_Problem statement_
Your answer is the lines below, exactly, from the one that contains "u.cfg = (s.endSession" through the one that contains "def Obligations.CloseRenewAndUnknownCodes : Prop", both included.

_Task input_

-- ==== Sys2Proof/Machine/Core.lean ====
section
/-! DEFINITION. The machine as the host takes it. -/

def Sys2Proof.core : Host.Core :=
  { State := Sys2Proof.Machine.State, Fault := Sys2Proof.Machine.Fault, Refusal := Sys2Proof.Machine.Refusal,
    step := Sys2Proof.Machine.step, reset := Sys2Proof.Machine.State.reset }
end

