/-- R134, R135: a request renews the lease of its station's session and of no other.
R141, R78, R134: the response frame and its fields; it joins the tail of the own queue where a slot is free, and is dropped and counted where none is;
it is recorded either way where it is one to record. -/
def Obligations.RenewalAndResponse : Prop :=
  (∀ (s : State) (station : Byte),
    (∀ i, (s.renewLease station).mgmt.slots.get i =
      (s.mgmt.slots.get i).map fun x => if x.station = station then { x with remaining := x.lease } else x) ∧
    { s.renewLease station with mgmt := s.mgmt } = s ∧
    (s.renewLease station).mgmt.restartPending = s.mgmt.restartPending) ∧
  (∀ (s : State) (r : RequestHead) (code : Byte) (status : Status) (body : List Byte) (recorded : Bool),
    let t := s.answer r code (reply status body) recorded
    let payload := code :: statusByte status :: body
    (s.slotsTaken < 8 →
      t.own = s.own ++ [⟨.response, r.source, s.straps.station, r.tag, payload, false⟩] ∧ t.ports = s.ports) ∧
    (8 ≤ s.slotsTaken →
      t.own = s.own ∧ (∀ q, q ≠ .t → t.ports.get q = s.ports.get q) ∧
        t.ports.t =
          { s.ports.t with count := { s.ports.t.count with txOwnDrop := s.ports.t.count.txOwnDrop + 1 } }) ∧
    (∀ i, t.mgmt.slots.get i =
      (s.mgmt.slots.get i).map fun x =>
        if recorded = true ∧ x.station = r.source then { x with lastSequence := r.tag, replay := payload } else x) ∧
    t.cfg = s.cfg ∧ t.clock = s.clock ∧ t.sync = s.sync ∧ t.store = s.store ∧ t.events = s.events ∧
    t.classifier = s.classifier ∧ t.mgmt.restartPending = s.mgmt.restartPending)

/-- R137, R138, R154: an OPEN that no refusal stops: an earlier session of the station ends, the new one takes the lowest free slot with the OPEN's response as
its replay copy, REPORT makes it the sink, and the response carries slot and lease. The sessions of the other stations stay as they are, but that
REPORT takes their sink flag. With REPORT, a new sink turns SENT notices back to UNSENT, and so does the sink's own station, whose session ends first;
without REPORT, an OPEN of the sink's own station clears the sink. -/
def Obligations.OpenStartsASession : Prop :=
  ∀ (s : State) (r : RequestHead) (mode : Byte) (lease : Half), s.resetHeld = false → s.SessionInv →
    r.source ≠ 0 → r.source ≠ 255 → r.length.toNat = 5 → mode.toNat ≤ 1 → 100 ≤ lease.toNat → lease.toNat ≤ 60000 →
    (mode = 1 → ∀ i x, s.mgmt.slots.get i = some x → x.mode = .edit → x.station = r.source) →
    ((∃ i x, s.mgmt.slots.get i = some x ∧ x.station = r.source) ∨ ∃ i, s.mgmt.slots.get i = none) →
    ∃ (t u : State) (k : Fin 4) (x : Session), exec (.openSession r mode lease) s = .next t ∧
      t = settle (u.answer r 0x01 (reply .ok (BitVec.ofNat 8 k.val :: be16 lease)) false) ∧
      u.own = s.own ∧ u.ports = s.ports ∧ u.store = s.store ∧ u.classifier = s.classifier ∧ u.sync = s.sync ∧
      u.mgmt = t.mgmt ∧ t.mgmt.restartPending = s.mgmt.restartPending ∧
      (∀ j y, s.mgmt.slots.get j = some y → y.station ≠ r.source →
        j ≠ k ∧ t.mgmt.slots.get j = some { y with sink := y.sink && !r.flags.getLsbD 0 }) ∧
      (∀ j, j ≠ k → (∀ y, s.mgmt.slots.get j = some y → y.station = r.source) → t.mgmt.slots.get j = none) ∧
      (let held := ∃ j y, s.mgmt.slots.get j = some y ∧ y.station = r.source ∧ y.sink = true
       let unsent : EventUnit :=
         if s.events.report = none then s.events
         else { s.events with queue := s.events.queue.map fun y => { y with sent := false }, report := none, timer := none }
       (r.flags.getLsbD 0 = true → s.events.sink ≠ some r.source ∨ held → u.events = { unsent with sink := some r.source }) ∧
       (r.flags.getLsbD 0 = false → held → u.events = { unsent with sink := none })) ∧
      (r.flags.getLsbD 0 = false → (∀ j y, s.mgmt.slots.get j = some y → y.station = r.source → y.sink = false) →
        u.events = s.events) ∧
      t.mgmt.slots.get k = some x ∧ x.station = r.source ∧ x.mode = (if mode = 1 then .edit else .observe) ∧
      x.lease = lease.toNat ∧ x.remaining = lease.toNat ∧ x.lastSequence = r.tag ∧
      x.replay = [0x01, 0x00, BitVec.ofNat 8 k.val] ++ be16 lease ∧ x.sink = r.flags.getLsbD 0 ∧
      (∀ j, j < k → ∃ y, s.mgmt.slots.get j = some y ∧ y.station ≠ r.source) ∧
      (∀ j y, j ≠ k → t.mgmt.slots.get j = some y →
        y.station ≠ r.source ∧ (r.flags.getLsbD 0 = true → y.sink = false) ∧
          ∃ z, s.mgmt.slots.get j = some z ∧ y.station = z.station ∧ y.mode = z.mode ∧ y.remaining = z.remaining) ∧
      (r.flags.getLsbD 0 = true → t.events.sink = some r.source) ∧ t.clock = s.clock ∧ t.cfg.active = s.cfg.active ∧
      t.cfg.armed = s.cfg.armed ∧ t.cfg.generation = s.cfg.generation

/-- R137, R134: the refusals of OPEN, in order, a length below 2 or above 128 first; none touches a session beyond the renewal, and none is
recorded. -/
def Obligations.OpenIsRefusedInOrder : Prop :=
  ∀ (s : State) (r : RequestHead) (mode : Byte) (lease : Half), s.resetHeld = false → s.SessionInv →
    r.source ≠ 0 → r.source ≠ 255 →
    (let refused (status : Status) (body : List Byte) : Host.Outcome State Fault Refusal :=
       .next (settle ((s.renewLease r.source).answer r 0x01 (reply status body) false))
     if r.length.toNat < 2 ∨ 128 < r.length.toNat then
       exec (.openSession r mode lease) s =
         .next (settle ((s.renewLease r.source).answer r (if r.length = 0 then 0 else 0x01) (reply .badRequest []) false))
     else if r.length.toNat ≠ 5 then exec (.openSession r mode lease) s = refused .badRequest []
     else if 1 < mode.toNat then exec (.openSession r mode lease) s = refused .range [1]
     else if lease.toNat < 100 ∨ 60000 < lease.toNat then exec (.openSession r mode lease) s = refused .range [2]
     else
       (∀ i x, mode = 1 → s.mgmt.slots.get i = some x → x.mode = .edit → x.station ≠ r.source →
         exec (.openSession r mode lease) s = refused .claimed [x.station]) ∧
       ((mode = 1 → ∀ i x, s.mgmt.slots.get i = some x → x.mode ≠ .edit) →
         (∀ i, ∃ x, s.mgmt.slots.get i = some x ∧ x.station ≠ r.source) →
         exec (.openSession r mode lease) s = refused .full []))

/-- R138, R60, R154: the end of a session: its slot is free, an EDIT session takes staged work that is not armed with it, and the sink it held is cleared with its
SENT notices back to UNSENT.
R135, R138: at the expiry of a lease the session ends, and then SESSION_EXPIRED is raised with the station; a lease with time left, as one just
renewed, does not expire (R136). That the row carries no time, so that the clock and the other leases stay, is the model's choice (log entry 4). -/
def Obligations.SessionEndAndLeaseExpiry : Prop :=
  (∀ (s : State) (i : Fin 4) (x : Session), s.mgmt.slots.get i = some x →
    let t := s.endSession i
    t.mgmt.slots.get i = none ∧ (∀ j, j ≠ i → t.mgmt.slots.get j = s.mgmt.slots.get j) ∧
    t.cfg = (if x.mode = .edit ∧ s.cfg.armed = none then { s.cfg with staged := s.cfg.active, edited := false } else s.cfg) ∧
    t.events =
      (if x.sink = true then
        if s.events.report = none then { s.events with sink := none }
        else { s.events with
               queue := s.events.queue.map fun y => { y with sent := false }, report := none, timer := none, sink := none }
       else s.events) ∧
    t.ports = s.ports ∧ t.mgmt.restartPending = s.mgmt.restartPending ∧ t.own = s.own ∧ t.store = s.store) ∧
  (∀ (s : State) (i : Fin 4) (x : Session), s.resetHeld = false → s.mgmt.slots.get i = some x →
    (x.remaining ≠ 0 → exec (.leaseExpiry i) s = .next (settle s)) ∧
    (x.remaining = 0 →
      ∃ u, exec (.leaseExpiry i) s = .next (settle u) ∧ u.mgmt.slots.get i = none ∧
        (∀ j, j ≠ i → u.mgmt.slots.get j = s.mgmt.slots.get j) ∧
        u.events =
          (s.endSession i).events.raise .sessionExpired none none s.clock.number (x.station.setWidth 32) ∧
        u.cfg = (s.endSession i).cfg ∧ u.ports = s.ports ∧ u.own = s.own ∧ u.clock = s.clock))

/-- R139 and R134: CLOSE ends the session and is recorded nowhere; RENEW does nothing beyond renewal and recording, and returns the lease; a request of a code the
gate does not know is answered BAD_REQUEST in turn. -/
def Obligations.CloseRenewAndUnknownCodes : Prop :=
  ∀ (s : State) (r : RequestHead) (x : Session),
    (s.InTurn r 0 x → s.SessionInv →
      ∃ i t, s.mgmt.slots.get i = some x ∧ exec (.closeSession r) s = .next t ∧ t.mgmt.slots.get i = none ∧
        (∀ j, j ≠ i → t.mgmt.slots.get j = s.mgmt.slots.get j) ∧
        exec (.closeSession r) s =
          .next (settle (((s.renewLease r.source).endSession i).answer r 0x02 (reply .ok []) true))) ∧
    (s.InTurn r 0 x → exec (.renew r) s = answered (s.renewLease r.source) r 0x03 .ok (be16 (BitVec.ofNat 16 x.lease))) ∧
    ∀ code n, s.InTurn r n x → n ≤ 126 →
      exec (.unknownRequestCode r code) s = answered (s.renewLease r.source) r code .badRequest []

_Your response_
        u.cfg = (s.endSession i).cfg ∧ u.ports = s.ports ∧ u.own = s.own ∧ u.clock = s.clock))

/-- R139 and R134: CLOSE ends the session and is recorded nowhere; RENEW does nothing beyond renewal and recording, and returns the lease; a request of a code the
gate does not know is answered BAD_REQUEST in turn. -/
def Obligations.CloseRenewAndUnknownCodes : Prop :=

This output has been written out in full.